Fischer, a builder in Nashville, Tenn., says he fears "a stampede in financial markets, a sort of herd mentality that pushes interest rates even higher for no rational reason."
Housing economists Lyle Gramley and Michael Sumichrast say they expect fixed-rate mortgages to reach 12.5 percent next year.
Many observers blame the jumpy stock market and rising interest rates on the big U.S. trade deficits with foreign countries and the inability of Congress and the Reagan administration to reduce the federal budget deficit for 1988.
Trade deficits normally promote inflation by weakening the exchange value of the dollar. Budget deficits feed the trade deficit by pumping money into the economy for the purchase of foreign goods.
Friday 10/16/1987
Stock plunge hits blue chips, local firms/Experts say recession not likely
WASHINGTON - Despite two weeks of run-for-the-hills, panic-in-the-streets financial news, most experts doubt that the United States is sinking into another business recession.
Stock prices, down a record 108 points on Friday, have fallen like a rock this month. Interest rates are up sharply, increasing monthly house payments and making it more expensive to buy a car on credit.
But economists say the economy is fundamentally sound; the unemployment rate of 5.9 percent is the lowest since 1979; exports are up, and the inflation rate, though higher than last year, is unlikely to pop through the roof anytime soon.
The Labor Department reported Friday that wholesale price increases are running at a moderate 3.6 percent rate so far this year, even though imported goods are more expensive and the price of oil is pushing toward $20 a barrel.
The main fear is that investors and consumers will overreact to the falling stock prices, creating a self-fulfilling recessionary psychology that could scuttle the Christmas shopping season.
"It's a scary time," says Donald Straszheim, chief economist for Merrill Lynch in New York.
Even the White House is concerned that Americans will talk themselves into a downturn when most of the economic indicators point to continued economic growth.
President Reagan's budget director, James Miller, calls it "a sensitive situation."
There is no denying that the Dow Jones industrial average of 30 blue-chip stocks has fallen to 2246. That's 476 points below the late-August peak of 2722. Much of the loss came on Oct. 6, when the Dow fell 91 points, and the last three days of this week, when the Dow fell a total of 261 points.
On a percentage basis, however, the current slump is less severe than the stock market crash of October 1929, when stock values plunged 23 percent in two days.

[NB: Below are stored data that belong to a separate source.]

-- ==== Sys2Proof/Machine/RegRows.lean ====
section
/-!
DEFINITION. Writing registers (chapters 04 and 19): what each write does beside its field, the writes of WRITE_REG and
MODIFY_REG with their checks, BAR0 writes, and the rows that are one register write.
-/
namespace Sys2Proof.Machine

/-! What a write does. `old` is the register's word before it, `new` the word that RW and W1C bits leave. -/

/-- The bit of a WO or self-clearing field that the write acts on. -/
def actBit (e : RegEntry) (i : Nat) : Bool := bitAt (e.mask &&& e.value).toNat i

/-- ARB (Table 03-7): FAIRNESS sets the eight limits of its junction; a limit write makes it CUSTOM. -/
def State.putArb (s : State) (e : RegEntry) (new : Word) : State :=
  let o := offOf e.addr
  let j := o / 16
  let s := s.setReg e.addr new
  let all (v : Nat) (s : State) : State :=
    (s.setReg (Reg.ARB_J_LIMLO j) (wordOf (v * 0x1010101))).setReg (Reg.ARB_J_LIMHI j) (wordOf (v * 0x1010101))
  if 0x100 ≤ o then s
  else if o % 16 < 8 then (if e.mask = 0#32 then s else s.setFld (Reg.ARB_J_CTRL_FAIRNESS j) 2)
  else if o % 16 = 12 ∧ wordBits e.mask 31 30 ≠ 0 then
    match wordBits new 31 30 with
    | 0 => all 16 s
    | 1 => all 4 s
    | _ => s
  else s

/-- CMD (R99): base and size of a ring in use stay and the write is recorded; ENABLE starts or stops the ring. -/
def State.putCmd (s : State) (e : RegEntry) (old new : Word) : State :=
  let o := offOf e.addr
  let r := (o - 0x20) / 32
  if o < 0x20 then s.setReg e.addr new
  else
    let on := s.flag (Reg.CMD_CFG_ENABLE r)
    if o % 32 < 16 then (if on then s.cmdErr 4 e.addr else s.setReg e.addr new)
    else
      let kept := if on then setWordBits (setWordBits new 12 8 (wordBits old 12 8)) 4 0 (wordBits old 4 0) else new
      let s := if kept = new then s else s.cmdErr 4 e.addr
      (s.setReg e.addr kept).ringEnabled r on

/-- DMA (R109, R114, R117): a channel that is ACTIVE takes only ABORT; RUN starts a HOST channel. -/
def State.putDma (s : State) (e : RegEntry) (new : Word) : State :=
  let o := offOf e.addr
  let c := o / 16
  if 0x400 ≤ o then s.setReg e.addr new
  else if s.chActive c then
    if o % 16 = 8 ∧ actBit e 30 then s.stopChain c 1 else s
  else if o % 16 = 8 then
    let s := s.setReg e.addr (setWordBits new 31 31 0)
    if actBit e 31 && !s.flag (Reg.DMA_CTRL_OWNER c) && !s.busStopped then s.chainStart c else s
  else s.setReg e.addr new

/-- DOSE (R145, R152, R309): a changed phase waits for the next swap, SWAP asks for it, buffers are shown. -/
def State.putDose (s : State) (e : RegEntry) (old new : Word) : State :=
  let o := offOf e.addr
  let b := o / 32
  let s := s.setReg e.addr new
  if 0x200 ≤ o then (if e.addr = Reg.DOSE_CTRL then s.showStackMax else s)
  else if o % 32 = 0 then
    let s := if differ old new 0xFFFF then s.setBar b { s.bar b with phasePend := true } else s
    if actBit e 31 then s.swapRequest b else s
  else if o % 32 = 8 then s.showStackMax
  else s
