-- ==== Sys2Proof/Machine/Dispatch.lean ====
section
/-! DEFINITION. The meaning of each command: one arm per constructor of Instr. -/
namespace Sys2Proof.Machine
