-- ==== Sys2Proof/Certificates/Slice0/Obligations.lean ====
section
/-!
DEFINITION. The statements about the model. The rules R<n> and the tables are the spec's. A completion statement says of its
commands that exec answers a next state, for every state and operands that meet the hypotheses, and what that state holds.
-/
open Sys2Proof Sys2Proof.Machine

/-- A step with a command in front is that command's own effect, on the state whose queue is the rest. -/
def Obligations.StepRunsFront : Prop :=
  ∀ (c : Instr) (s : State), step { s with pending := c :: s.pending } = exec c s

/-- No command and no step stops the block: a step answers a next state, the first of the waiting commands leaves the queue
and no other does; with none waiting one tick of 4 ns passes (the model's choice, assumption log 3). -/
def Obligations.EveryStepAnswers : Prop :=
  (∀ (s : State), ∃ t, step s = .next t ∧ t.pending = s.pending.tail) ∧
  (∀ (s : State), s.pending = [] → ∃ t, step s = .next t ∧ t = tick s ∧ t.now = s.now + 1 ∧
    (s.dram.backs = [] → t.mem = s.mem))

/-- The state at power-on: BOOTING, nothing waiting, and every register at the value of its field maps (R420). That device
memory then reads 0 is the model's choice (assumption log 2). -/
def Obligations.ResetState : Prop :=
  State.reset.pending = [] ∧ State.reset.st = stBooting ∧ State.reset.now = 0 ∧
  (∀ a, State.reset.reg a = resetWord a) ∧ State.reset.memWf ∧ (∀ a, memByte State.reset.mem a = 0) ∧
  (∀ n, n < 4 → State.reset.sessOpen n) ∧ (∀ n, 4 ≤ n → n < 16 → ¬ State.reset.sessOpen n) ∧
  (∀ k, k < 64 → State.reset.lockState k = 0) ∧ State.reset.dram.errs = [] ∧ State.reset.outbox = []
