@[simp] theorem State.closeSession_core (s : State) (n : Nat) : (State.closeSession s n).core = s.core := by
  simp only [State.closeSession.eq_def, ↓State.disown_core, ↓State.tellClosed_core, ↓State.locksOfBreak_core,
    ↓State.showOpen_core, ↓State.setSession_core, ↓State.core_keep]

@[simp] theorem State.cutRing_core (s : State) (r : Nat) : (State.cutRing s r).core = s.core := by
  simp only [State.cutRing.eq_def, ↓State.setRing_core, ↓State.setFld_core, ↓State.mendC1_core,
    ↓State.setStall_core, ↓State.closeSession_core]

@[simp] theorem State.withdrawRing_core (s : State) (r : Nat) : (State.withdrawRing s r).core = s.core := by
  simp only [State.withdrawRing.eq_def, ↓State.mendC1_core, ↓State.setRecRing_core]

@[simp] theorem State.linkGone_core (s : State) : (State.linkGone s).core = s.core := by
  simp only [State.linkGone.eq_def, ↓State.setFld_core]

theorem execPcieReset_core (kind : PcieReset) (s : State) : ∃ t, (execPcieReset kind s) = .next t ∧ t.core = s.core := by
  rw [execPcieReset.eq_def]
  refine ⟨_, rfl, ?_⟩
  repeat' split
  all_goals simp only [↓State.cutChain_core, ↓State.cutRing_core, ↓State.withdrawRing_core, ↓State.bump_core,
    ↓State.setFld_core, ↓State.linkGone_core, ↓State.log1_core, ↓foldl_core, implies_true, ↓State.core_keep]

theorem execRecordDeliver_core (ring : Nat) (s : State) :
    ∃ t, (execRecordDeliver ring s) = .next t ∧ t.core = s.core := by
  rw [execRecordDeliver.eq_def]
  repeat' split
  all_goals refine ⟨_, rfl, ?_⟩
  all_goals (try simp only [↓State.emit_core, ↓State.recSignal_core, ↓State.setRecRing_core, ↓foldl_core, ↓ite_core,
      ↓dite_core, ↓reduceIte, ite_self, implies_true, ↓State.core_keep])
  all_goals repeat' ((first | split | (rw [foldl_core]; intro s x)) <;> try simp only [↓State.emit_core,
      ↓State.recSignal_core, ↓State.setRecRing_core, ↓foldl_core, ↓ite_core, ↓dite_core, ↓reduceIte, ite_self,
      implies_true, ↓State.core_keep])

@[simp] theorem State.setAxPlace_core (s : State) (a : Nat) (q : Int) : (State.setAxPlace s a q).core = s.core := by
  simp only [State.setAxPlace.eq_def, ↓State.setAxis_core, ↓State.setAxPos_core]

@[simp] theorem State.axStand_core (s : State) (a : Nat) : (State.axStand s a).core = s.core := by
  simp only [State.axStand.eq_def, ↓State.axAnswer_core, ↓State.axEvent_core, ↓State.axEnter_core,
    ↓State.endTask_core, ↓State.axSettle_core, ↓ite_core, ite_self]

@[simp] theorem State.axAdvance_core (s : State) (a : Nat) (p : AxisPlan) : (State.axAdvance s a p).core = s.core := by
  simp only [State.axAdvance.eq_def, ↓State.setAxPlace_core, ↓State.setAxis_core, ↓State.axStand_core, ↓ite_core,
    ite_self]

@[simp] theorem State.readMem_core (s : State) (input : Nat) (a : Nat) (n : Nat) :
    (State.readMem s input a n).core = s.core := by
  simp only [State.readMem.eq_def, ↓State.readWord_core, ↓foldl_core, implies_true]

@[simp] theorem State.readLine_core (s : State) (n : Nat) (c : Nat) (w : Nat) :
    (State.readLine s n c w).core = s.core := by
  rw [State.readLine.eq_def]
  repeat' split
  all_goals simp only [↓State.readMem_core]

@[simp] theorem State.takeoverFail_core (s : State) (g : Nat) : (State.takeoverFail s g).core = s.core := by
  simp only [State.takeoverFail.eq_def, ↓State.setLaneGrp_core, ↓State.setFld_core, ↓State.bump_core]

theorem execTakeoverTimeout_core (group : Nat) (s : State) :
    ∃ t, (execTakeoverTimeout group s) = .next t ∧ t.core = s.core := by
  exact ⟨_, rfl, by simp only [↓State.takeoverFail_core, ↓ite_core, ite_self]⟩

theorem execTscapRelease_core (path : Path) (s : State) : ∃ t, (execTscapRelease path s) = .next t ∧ t.core = s.core := by
  exact ⟨_, rfl, by simp only [↓State.readOn_core]⟩

@[simp] theorem State.openReply_core (s : State) (ip : Nat) (port : Nat) (rq : Rq) (status : Nat) (payload :
    List Byte) :
    (State.openReply s ip port rq status payload).core = s.core := by
  simp only [State.openReply.eq_def, ↓State.respond_core, ↓ite_core, ite_self]

@[simp] theorem State.openBad_core (s : State) (ip : Nat) (port : Nat) (rq : Rq) (o : Nat) :
    (State.openBad s ip port rq o).core = s.core := by
  simp only [State.openBad.eq_def, ↓State.openReply_core]

@[simp] theorem State.endMaint_core (s : State) : (State.endMaint s).core = s.core := by
  simp only [State.endMaint.eq_def, ↓State.setFld_core, ↓foldl_core, implies_true, ↓State.core_keep]

theorem execArbFairnessWrite_core (junction : Nat) (mode : Nat) (s : State) :
    ∃ t, (execArbFairnessWrite junction mode s) = .next t ∧ t.core = s.core := by
  exact ⟨_, rfl, by simp only [↓State.writeField_core, ↓ite_core, ite_self]⟩

theorem execKpsJobHeader_core (ch : Nat) (bytes : List Byte) (s : State) :
    ∃ t, (execKpsJobHeader ch bytes s) = .next t ∧ t.core = s.core := by
  rw [execKpsJobHeader.eq_def]
  refine ⟨_, rfl, ?_⟩
  repeat' split
  all_goals simp only [↓State.failPage_core, ↓State.shortPage_core, ↓State.setPage_core, ↓ite_core, ite_self]

theorem execCameraSetTransfer_core (port : Nat) (s : State) :
    ∃ t, (execCameraSetTransfer port s) = .next t ∧ t.core = s.core := by
  rw [execCameraSetTransfer.eq_def]
  refine ⟨_, rfl, ?_⟩
  repeat' split
  all_goals simp only [↓State.setFld_core, ↓State.emit_core, ↓State.setCam_core]

theorem execChainStandbyEntry_core (s : State) : ∃ t, (execChainStandbyEntry s) = .next t ∧ t.core = s.core := by
  exact ⟨_, rfl, by simp only [↓State.enter_core, ↓ite_core, ite_self]⟩

@[simp] theorem State.pend_core (s : State) (rq : Rq) (op : Nat) : (State.pend s rq op).core = s.core := by
  simp only [State.pend.eq_def, ↓State.setSlot_core, ↓ite_core, ite_self]

theorem execAxisStop_core (rq : Rq) (axis : Nat) (ramp : Nat) (s : State) :
    ∃ t, (execAxisStop rq axis ramp s) = .next t ∧ t.core = s.core := by
  rw [execAxisStop.eq_def]
  repeat' split
  all_goals refine ⟨_, rfl, ?_⟩
  all_goals (try simp only [↓State.run_core, ↓State.withParams_core, ↓State.followStop_core, ↓State.finish_core,
      ↓State.axRamp_core, ↓State.axEnter_core, ↓State.pend_core, ↓State.setAxis_core, ↓foldl_core, ↓ite_core,
      ↓dite_core, ↓reduceIte, ite_self, implies_true, ↓State.core_keep])
  all_goals repeat' ((first | (rw [State.withParams_core]; intro s) | (rw [State.run_core]; intro s) | split | (rw [foldl_core]; intro s x)) <;> try simp only [↓State.run_core,
      ↓State.withParams_core, ↓State.followStop_core, ↓State.finish_core, ↓State.axRamp_core, ↓State.axEnter_core,
      ↓State.pend_core, ↓State.setAxis_core, ↓foldl_core, ↓ite_core, ↓dite_core, ↓reduceIte, ite_self, implies_true,
      ↓State.core_keep])

@[simp] theorem State.kalEvent_core (s : State) (p : Nat) (bit : Nat) (f : Fld) (prod : Nat) :
    (State.kalEvent s p bit f prod).core = s.core := by
  simp only [State.kalEvent.eq_def, ↓State.raiseIf_core, ↓State.setFld_core]

@[simp] theorem State.setPaper_core (s : State) (n : Nat) (row : Nat) (x : Nat) (v : Int) :
    (State.setPaper s n row x v).core = s.core := by
  simp only [State.setPaper.eq_def, ↓State.setCam_core, ↓State.kalEvent_core, ↓ite_core, ite_self]

@[simp] theorem State.paperSample_core (s : State) (n : Nat) (alpha : Nat) (row : Nat) (x : Nat) (u : Int) :
    (State.paperSample s n alpha row x u).core = s.core := by
  simp only [State.paperSample.eq_def, ↓State.setCam_core, ↓State.setPaper_core, ↓ite_core, ite_self]

@[simp] theorem State.paperColumn_core (s : State) (n : Nat) (k : KalSet) (us : List (List Int)) (x : Nat) :
    (State.paperColumn s n k us x).core = s.core := by
  simp only [State.paperColumn.eq_def, ↓State.paperSample_core, ↓foldl_core, ↓ite_core, ite_self, implies_true]

@[simp] theorem State.testPair_core (s : State) : (State.testPair s).core = s.core := by
  simp only [State.testPair.eq_def, ↓State.setFld_core, ↓State.core_keep]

Whether the bull market has gone bearish is disputable.
"There is no evidence yet that the bull is over," says Anthony Tabell, a market analyst in Princeton, N.J. "It depends on what happens after the market stabilizes. It's too early to guess."
Straszheim is more skeptical. "It doesn't look good for the market," he says. "People are paranoid about prospects for the dollar and interest rates."
Interest rates on home mortgages have climbed to 11.5 percent, up 2 percentage points since spring. They are likely to keep rising as lenders anticipate a weaker dollar, tighter money and more inflation.
"The hike in mortgage rates has increased the payments on a modest, $80,000 mortgage by more than $100 a month," says Jim Fischer, president of the National Association of Home Builders. "Thousands of potential buyers are being bumped out of the market."
Fischer, a builder in Nashville, Tenn., says he fears "a stampede in financial markets, a sort of herd mentality that pushes interest rates even higher for no rational reason."
Housing economists Lyle Gramley and Michael Sumichrast say they expect fixed-rate mortgages to reach 12.5 percent next year.
Many observers blame the jumpy stock market and rising interest rates on the big U.S. trade deficits with foreign countries and the inability of Congress and the Reagan administration to reduce the federal budget deficit for 1988.
Trade deficits normally promote inflation by weakening the exchange value of the dollar. Budget deficits feed the trade deficit by pumping money into the economy for the purchase of foreign goods.